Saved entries
┌──

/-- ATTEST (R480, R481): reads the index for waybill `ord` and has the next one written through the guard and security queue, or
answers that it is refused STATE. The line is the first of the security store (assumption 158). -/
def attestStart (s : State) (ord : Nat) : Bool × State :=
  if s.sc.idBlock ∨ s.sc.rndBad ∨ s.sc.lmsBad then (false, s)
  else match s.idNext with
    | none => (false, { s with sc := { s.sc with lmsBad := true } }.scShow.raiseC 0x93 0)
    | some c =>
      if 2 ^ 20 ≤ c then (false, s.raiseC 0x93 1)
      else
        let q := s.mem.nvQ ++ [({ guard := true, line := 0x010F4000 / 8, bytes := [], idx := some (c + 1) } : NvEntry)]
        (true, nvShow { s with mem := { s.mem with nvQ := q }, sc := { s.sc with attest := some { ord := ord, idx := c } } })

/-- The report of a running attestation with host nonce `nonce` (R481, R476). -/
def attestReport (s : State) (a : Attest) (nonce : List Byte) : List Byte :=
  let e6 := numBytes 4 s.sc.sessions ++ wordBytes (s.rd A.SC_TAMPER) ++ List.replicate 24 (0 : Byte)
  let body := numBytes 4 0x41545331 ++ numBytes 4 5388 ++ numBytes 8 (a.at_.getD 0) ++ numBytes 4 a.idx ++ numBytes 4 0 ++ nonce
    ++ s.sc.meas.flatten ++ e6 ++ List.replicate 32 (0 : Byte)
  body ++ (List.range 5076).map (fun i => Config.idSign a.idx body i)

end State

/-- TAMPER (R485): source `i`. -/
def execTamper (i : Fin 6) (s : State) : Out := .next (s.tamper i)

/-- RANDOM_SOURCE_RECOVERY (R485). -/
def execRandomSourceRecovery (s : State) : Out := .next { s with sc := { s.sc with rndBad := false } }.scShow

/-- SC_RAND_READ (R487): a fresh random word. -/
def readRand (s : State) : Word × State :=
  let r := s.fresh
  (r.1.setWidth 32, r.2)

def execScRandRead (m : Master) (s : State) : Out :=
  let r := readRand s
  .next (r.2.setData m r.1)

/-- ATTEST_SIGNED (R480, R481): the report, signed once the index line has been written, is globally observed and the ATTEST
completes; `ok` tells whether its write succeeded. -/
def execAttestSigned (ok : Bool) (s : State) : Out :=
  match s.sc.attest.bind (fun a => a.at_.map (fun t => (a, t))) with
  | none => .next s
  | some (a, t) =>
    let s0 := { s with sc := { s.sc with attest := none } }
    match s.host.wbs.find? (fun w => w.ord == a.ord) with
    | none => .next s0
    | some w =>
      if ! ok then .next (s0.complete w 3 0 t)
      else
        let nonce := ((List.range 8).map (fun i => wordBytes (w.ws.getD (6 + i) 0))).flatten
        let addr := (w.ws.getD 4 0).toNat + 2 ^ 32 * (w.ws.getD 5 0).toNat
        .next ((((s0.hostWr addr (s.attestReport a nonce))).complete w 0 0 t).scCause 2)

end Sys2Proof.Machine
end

└──
┌──

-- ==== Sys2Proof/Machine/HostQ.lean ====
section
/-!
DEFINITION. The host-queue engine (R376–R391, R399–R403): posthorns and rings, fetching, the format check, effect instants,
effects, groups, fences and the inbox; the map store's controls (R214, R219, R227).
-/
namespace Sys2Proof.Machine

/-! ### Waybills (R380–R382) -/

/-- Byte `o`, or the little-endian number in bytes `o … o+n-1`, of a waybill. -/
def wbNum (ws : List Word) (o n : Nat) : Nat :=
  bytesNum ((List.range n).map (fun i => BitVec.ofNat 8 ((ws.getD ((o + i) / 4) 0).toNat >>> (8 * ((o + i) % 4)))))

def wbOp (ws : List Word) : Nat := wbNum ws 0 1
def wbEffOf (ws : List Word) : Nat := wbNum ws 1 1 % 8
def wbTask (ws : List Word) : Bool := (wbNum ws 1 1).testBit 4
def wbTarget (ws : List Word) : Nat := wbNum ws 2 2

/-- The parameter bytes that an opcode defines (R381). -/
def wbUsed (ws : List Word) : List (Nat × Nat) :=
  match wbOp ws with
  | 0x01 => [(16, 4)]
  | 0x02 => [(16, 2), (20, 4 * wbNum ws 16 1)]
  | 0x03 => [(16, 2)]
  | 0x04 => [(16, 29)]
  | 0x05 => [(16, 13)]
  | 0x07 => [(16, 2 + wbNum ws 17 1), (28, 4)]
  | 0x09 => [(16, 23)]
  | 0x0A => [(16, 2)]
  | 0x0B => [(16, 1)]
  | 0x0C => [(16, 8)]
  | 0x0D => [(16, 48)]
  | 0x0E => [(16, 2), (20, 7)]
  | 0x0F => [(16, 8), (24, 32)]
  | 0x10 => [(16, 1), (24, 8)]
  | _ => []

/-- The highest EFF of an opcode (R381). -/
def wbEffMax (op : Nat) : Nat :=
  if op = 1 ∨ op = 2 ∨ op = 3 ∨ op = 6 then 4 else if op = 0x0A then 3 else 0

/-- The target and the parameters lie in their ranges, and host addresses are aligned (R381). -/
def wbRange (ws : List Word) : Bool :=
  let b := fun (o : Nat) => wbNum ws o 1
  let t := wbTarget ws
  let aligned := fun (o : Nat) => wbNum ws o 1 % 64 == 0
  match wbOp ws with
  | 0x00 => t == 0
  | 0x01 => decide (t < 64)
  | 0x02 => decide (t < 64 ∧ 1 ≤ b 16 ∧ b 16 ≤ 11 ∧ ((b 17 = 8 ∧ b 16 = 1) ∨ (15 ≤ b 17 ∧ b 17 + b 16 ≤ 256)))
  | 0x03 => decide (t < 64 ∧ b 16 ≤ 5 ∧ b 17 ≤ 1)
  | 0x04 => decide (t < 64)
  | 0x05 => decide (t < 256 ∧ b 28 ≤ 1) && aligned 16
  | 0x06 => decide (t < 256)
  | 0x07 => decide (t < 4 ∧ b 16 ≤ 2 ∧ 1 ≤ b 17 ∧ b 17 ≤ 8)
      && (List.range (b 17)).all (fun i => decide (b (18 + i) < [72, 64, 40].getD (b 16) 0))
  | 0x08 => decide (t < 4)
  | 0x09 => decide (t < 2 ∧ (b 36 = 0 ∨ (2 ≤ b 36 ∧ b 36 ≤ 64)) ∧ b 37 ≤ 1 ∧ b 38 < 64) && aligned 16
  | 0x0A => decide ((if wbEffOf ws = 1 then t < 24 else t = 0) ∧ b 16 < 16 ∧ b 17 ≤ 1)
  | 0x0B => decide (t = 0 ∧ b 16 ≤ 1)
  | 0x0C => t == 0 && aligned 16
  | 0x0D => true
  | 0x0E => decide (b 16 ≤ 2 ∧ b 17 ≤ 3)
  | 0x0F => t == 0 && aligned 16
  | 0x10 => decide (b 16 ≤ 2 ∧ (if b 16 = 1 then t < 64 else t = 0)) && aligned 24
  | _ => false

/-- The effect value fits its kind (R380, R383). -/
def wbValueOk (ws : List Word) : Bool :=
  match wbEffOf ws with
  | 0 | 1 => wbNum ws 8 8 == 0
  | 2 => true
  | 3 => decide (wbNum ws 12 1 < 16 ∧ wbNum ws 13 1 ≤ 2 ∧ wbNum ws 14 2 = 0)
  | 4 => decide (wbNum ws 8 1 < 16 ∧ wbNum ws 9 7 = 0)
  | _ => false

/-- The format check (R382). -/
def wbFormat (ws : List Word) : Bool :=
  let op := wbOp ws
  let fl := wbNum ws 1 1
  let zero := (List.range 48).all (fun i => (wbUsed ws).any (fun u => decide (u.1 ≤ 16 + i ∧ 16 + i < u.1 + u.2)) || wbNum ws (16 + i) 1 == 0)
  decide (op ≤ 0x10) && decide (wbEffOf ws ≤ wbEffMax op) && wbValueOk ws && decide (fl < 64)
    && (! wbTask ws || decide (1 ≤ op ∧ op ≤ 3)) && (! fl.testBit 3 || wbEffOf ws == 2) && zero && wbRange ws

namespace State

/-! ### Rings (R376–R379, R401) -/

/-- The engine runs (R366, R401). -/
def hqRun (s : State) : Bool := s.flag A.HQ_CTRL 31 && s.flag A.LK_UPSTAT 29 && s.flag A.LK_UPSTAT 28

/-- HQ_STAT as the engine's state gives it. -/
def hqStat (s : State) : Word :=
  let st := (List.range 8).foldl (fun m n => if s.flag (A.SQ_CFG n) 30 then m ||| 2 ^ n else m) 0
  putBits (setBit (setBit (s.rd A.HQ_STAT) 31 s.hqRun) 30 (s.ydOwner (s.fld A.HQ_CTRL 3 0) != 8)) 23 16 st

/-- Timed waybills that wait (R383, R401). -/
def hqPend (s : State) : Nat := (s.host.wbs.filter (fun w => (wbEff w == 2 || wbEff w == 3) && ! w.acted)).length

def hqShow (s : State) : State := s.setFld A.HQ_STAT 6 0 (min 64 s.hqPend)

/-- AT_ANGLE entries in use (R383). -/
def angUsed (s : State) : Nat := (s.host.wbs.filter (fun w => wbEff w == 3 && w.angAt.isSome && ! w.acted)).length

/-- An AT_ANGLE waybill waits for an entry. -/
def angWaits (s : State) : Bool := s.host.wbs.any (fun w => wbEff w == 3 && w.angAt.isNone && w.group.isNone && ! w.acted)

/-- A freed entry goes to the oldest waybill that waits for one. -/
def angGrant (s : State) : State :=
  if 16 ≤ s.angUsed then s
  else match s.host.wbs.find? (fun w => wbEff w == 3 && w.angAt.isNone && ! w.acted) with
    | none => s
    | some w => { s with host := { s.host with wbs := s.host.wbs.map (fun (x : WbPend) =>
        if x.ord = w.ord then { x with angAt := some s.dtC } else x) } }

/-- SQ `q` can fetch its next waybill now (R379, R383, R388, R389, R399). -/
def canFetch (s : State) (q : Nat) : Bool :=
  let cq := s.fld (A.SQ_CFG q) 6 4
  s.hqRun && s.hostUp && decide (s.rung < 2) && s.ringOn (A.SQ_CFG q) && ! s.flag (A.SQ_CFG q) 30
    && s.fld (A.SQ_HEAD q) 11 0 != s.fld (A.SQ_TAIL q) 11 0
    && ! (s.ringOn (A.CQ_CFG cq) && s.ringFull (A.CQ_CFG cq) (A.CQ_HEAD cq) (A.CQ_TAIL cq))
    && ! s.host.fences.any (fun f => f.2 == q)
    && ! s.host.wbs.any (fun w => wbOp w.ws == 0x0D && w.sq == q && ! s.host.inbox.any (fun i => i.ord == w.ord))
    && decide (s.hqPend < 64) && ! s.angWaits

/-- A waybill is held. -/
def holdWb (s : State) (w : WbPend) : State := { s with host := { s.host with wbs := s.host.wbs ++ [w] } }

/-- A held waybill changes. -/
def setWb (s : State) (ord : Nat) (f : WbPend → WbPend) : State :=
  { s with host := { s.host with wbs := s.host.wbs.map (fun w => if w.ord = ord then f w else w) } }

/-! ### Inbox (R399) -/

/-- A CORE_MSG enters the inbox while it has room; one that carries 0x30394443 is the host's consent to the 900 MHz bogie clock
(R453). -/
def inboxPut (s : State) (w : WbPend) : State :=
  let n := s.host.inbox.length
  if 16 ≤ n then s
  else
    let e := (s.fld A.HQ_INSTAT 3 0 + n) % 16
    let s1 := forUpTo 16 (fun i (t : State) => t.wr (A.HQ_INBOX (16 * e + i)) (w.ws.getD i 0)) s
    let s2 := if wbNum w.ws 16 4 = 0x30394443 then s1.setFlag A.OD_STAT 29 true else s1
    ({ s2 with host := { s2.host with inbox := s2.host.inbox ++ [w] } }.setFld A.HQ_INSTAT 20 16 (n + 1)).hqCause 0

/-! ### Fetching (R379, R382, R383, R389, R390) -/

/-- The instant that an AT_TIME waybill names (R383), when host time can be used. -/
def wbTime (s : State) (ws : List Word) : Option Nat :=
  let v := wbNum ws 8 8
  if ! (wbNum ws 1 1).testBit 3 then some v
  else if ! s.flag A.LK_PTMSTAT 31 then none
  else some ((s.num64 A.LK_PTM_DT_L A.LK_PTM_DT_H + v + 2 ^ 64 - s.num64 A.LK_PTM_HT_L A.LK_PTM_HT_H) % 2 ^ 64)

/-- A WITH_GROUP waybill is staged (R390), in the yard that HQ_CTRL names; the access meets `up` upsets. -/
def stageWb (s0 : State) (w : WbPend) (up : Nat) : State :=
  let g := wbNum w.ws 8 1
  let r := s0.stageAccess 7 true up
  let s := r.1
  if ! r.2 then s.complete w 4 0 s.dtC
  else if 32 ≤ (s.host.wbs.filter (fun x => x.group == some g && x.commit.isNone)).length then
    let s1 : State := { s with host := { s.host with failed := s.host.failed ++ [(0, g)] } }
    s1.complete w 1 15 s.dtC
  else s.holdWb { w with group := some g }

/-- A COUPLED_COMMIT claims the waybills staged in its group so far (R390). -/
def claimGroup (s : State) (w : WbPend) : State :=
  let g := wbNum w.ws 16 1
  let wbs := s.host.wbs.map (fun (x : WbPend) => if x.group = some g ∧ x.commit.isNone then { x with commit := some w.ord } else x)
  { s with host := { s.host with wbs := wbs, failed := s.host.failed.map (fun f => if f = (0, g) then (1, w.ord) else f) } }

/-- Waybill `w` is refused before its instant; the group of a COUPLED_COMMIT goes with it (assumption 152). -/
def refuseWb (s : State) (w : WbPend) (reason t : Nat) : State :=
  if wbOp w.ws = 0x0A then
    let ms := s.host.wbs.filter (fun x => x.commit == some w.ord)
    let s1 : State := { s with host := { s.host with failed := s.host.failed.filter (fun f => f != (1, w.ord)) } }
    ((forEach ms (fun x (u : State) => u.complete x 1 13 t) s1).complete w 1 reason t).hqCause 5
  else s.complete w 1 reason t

└──

> [What is being asked]: Could you retype exactly the lines above, starting at the line that contains "s.mem with nvQ" and ending at the line that contains "(r.1.setWidth 32, r.2)", and nothing more?

> [Reply to the task]:
        (true, nvShow { s with mem := { s.mem with nvQ := q }, sc := { s.sc with attest := some { ord := ord, idx := c } } })

/-- The report of a running attestation with host nonce `nonce` (R481, R476). -/
def attestReport (s : State) (a : Attest) (nonce : List Byte) : List Byte :=
  let e6 := numBytes 4 s.sc.sessions ++ wordBytes (s.rd A.SC_TAMPER) ++ List.replicate 24 (0 : Byte)
  let body := numBytes 4 0x41545331 ++ numBytes 4 5388 ++ numBytes 8 (a.at_.getD 0) ++ numBytes 4 a.idx ++ numBytes 4 0 ++ nonce
    ++ s.sc.meas.flatten ++ e6 ++ List.replicate 32 (0 : Byte)
  body ++ (List.range 5076).map (fun i => Config.idSign a.idx body i)

end State

/-- TAMPER (R485): source `i`. -/
def execTamper (i : Fin 6) (s : State) : Out := .next (s.tamper i)

/-- RANDOM_SOURCE_RECOVERY (R485). -/
def execRandomSourceRecovery (s : State) : Out := .next { s with sc := { s.sc with rndBad := false } }.scShow

/-- SC_RAND_READ (R487): a fresh random word. -/
def readRand (s : State) : Word × State :=
  let r := s.fresh
  (r.1.setWidth 32, r.2)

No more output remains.